[Libet] asked subjects to choose a random moment to flick their wrist while he watched the associated activity in their brains. Libet found that the brain activity leading up to the subject flicking his or her wrist began approximately one-third of a second before the subject consciously decided to move, suggesting that the decision was actually first being made on a subconscious level and only afterward being translated into a “conscious decision”, and that the subject’s belief that it occurred randomly was only due to their perception.
Libet himself apparently opts for a “veto” theory of free will: the freedom of the conscious mind lies in its capacity to veto the random urges of the subconscious. Others, such as Daniel Wegner, have cited such experiments to deny free will entirely by dismissing it as an “illusion.” I’ve only read a short article from Wegner on the topic, assigned in my philosophy of mind class. The data he cited was so completely irrelevant to his conclusion that the whole class agreed that argument was pure foolishness. (However, since I have heard fellow graduate students honestly worry that free will might just be an illusion, I’d like to work through the details of that stolen concept one of these days.)
Interestingly, Mike argues that the results of the experiment are exactly what the Objectivist view of free will would predict. He writes:
What this experiment shows is that the subconscious originates commands and the conscious mind evaluates them, even if for only a nano-second.
When making a choice, OBVIOUSLY the subconscious has to activate possibilities before we can choose. That is the role of the subconscious. Imagine if every time we choose something the conscious mind had to go again through every thought process that preceded the information sent by the subconscious. Choice would be impossible. The most famous experiment on free-will, the one that is supposed to give evidence for determinism, actually provides evidence for free-will if we have a proper theory of the nature of volition!

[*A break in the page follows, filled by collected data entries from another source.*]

-- ==== Sys2Proof/Laws/State.lean ====
section
/-! SUPPORT. One lemma per field per named update of the state, so that no proof unfolds a record update. -/

namespace Sys2Proof.Machine

/-! ### loadHeader0 -/

@[simp] theorem loadHeader0_frameH0 (b0 : Byte) (s : State) : (loadHeader0 b0 s).frameH0 = b0 := rfl
@[simp] theorem loadHeader0_frameH1 (b0 : Byte) (s : State) : (loadHeader0 b0 s).frameH1 = s.frameH1 := rfl
@[simp] theorem loadHeader0_frameLen (b0 : Byte) (s : State) : (loadHeader0 b0 s).frameLen = s.frameLen := rfl
@[simp] theorem loadHeader0_key (b0 : Byte) (s : State) : (loadHeader0 b0 s).key = s.key := rfl
@[simp] theorem loadHeader0_src (b0 : Byte) (s : State) : (loadHeader0 b0 s).src = s.src := rfl
@[simp] theorem loadHeader0_srcLen (b0 : Byte) (s : State) : (loadHeader0 b0 s).srcLen = s.srcLen := rfl
@[simp] theorem loadHeader0_rcur (b0 : Byte) (s : State) : (loadHeader0 b0 s).rcur = s.rcur := rfl
@[simp] theorem loadHeader0_dst (b0 : Byte) (s : State) : (loadHeader0 b0 s).dst = s.dst := rfl
@[simp] theorem loadHeader0_cap (b0 : Byte) (s : State) : (loadHeader0 b0 s).cap = s.cap := rfl
@[simp] theorem loadHeader0_wcur (b0 : Byte) (s : State) : (loadHeader0 b0 s).wcur = s.wcur := rfl
@[simp] theorem loadHeader0_mStart (b0 : Byte) (s : State) : (loadHeader0 b0 s).mStart = s.mStart := rfl
@[simp] theorem loadHeader0_mN (b0 : Byte) (s : State) : (loadHeader0 b0 s).mN = s.mN := rfl
@[simp] theorem loadHeader0_mOff (b0 : Byte) (s : State) : (loadHeader0 b0 s).mOff = s.mOff := rfl
@[simp] theorem loadHeader0_status (b0 : Byte) (s : State) : (loadHeader0 b0 s).status = s.status := rfl
@[simp] theorem loadHeader0_resWritten (b0 : Byte) (s : State) : (loadHeader0 b0 s).resWritten = s.resWritten := rfl
@[simp] theorem loadHeader0_resConsumed (b0 : Byte) (s : State) : (loadHeader0 b0 s).resConsumed = s.resConsumed := rfl
@[simp] theorem loadHeader0_resMasked (b0 : Byte) (s : State) : (loadHeader0 b0 s).resMasked = s.resMasked := rfl
@[simp] theorem loadHeader0_fault (b0 : Byte) (s : State) : (loadHeader0 b0 s).fault = s.fault := rfl
@[simp] theorem loadHeader0_srcMax (b0 : Byte) (s : State) : (loadHeader0 b0 s).srcMax = s.srcMax := rfl
@[simp] theorem loadHeader0_dstMax (b0 : Byte) (s : State) : (loadHeader0 b0 s).dstMax = s.dstMax := rfl
@[simp] theorem loadHeader0_draws (b0 : Byte) (s : State) : (loadHeader0 b0 s).draws = s.draws := rfl
@[simp] theorem loadHeader0_actions (b0 : Byte) (s : State) : (loadHeader0 b0 s).actions = s.actions := rfl
@[simp] theorem loadHeader0_replies (b0 : Byte) (s : State) : (loadHeader0 b0 s).replies = s.replies := rfl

In addition, it’s important to recognize and emphasize the fact that the conscious mind is responsible for giving the standing orders to the subconscious, in this case: “Flick your wrist on occasion.” Without the conscious mind so directing the subconscious, it wouldn’t do much of anything. As I understand it, the basic error of the veto theory is the failure to recognize that the conscious mind is not merely evaluating the random outputs of the subconscious, but also determining its inputs.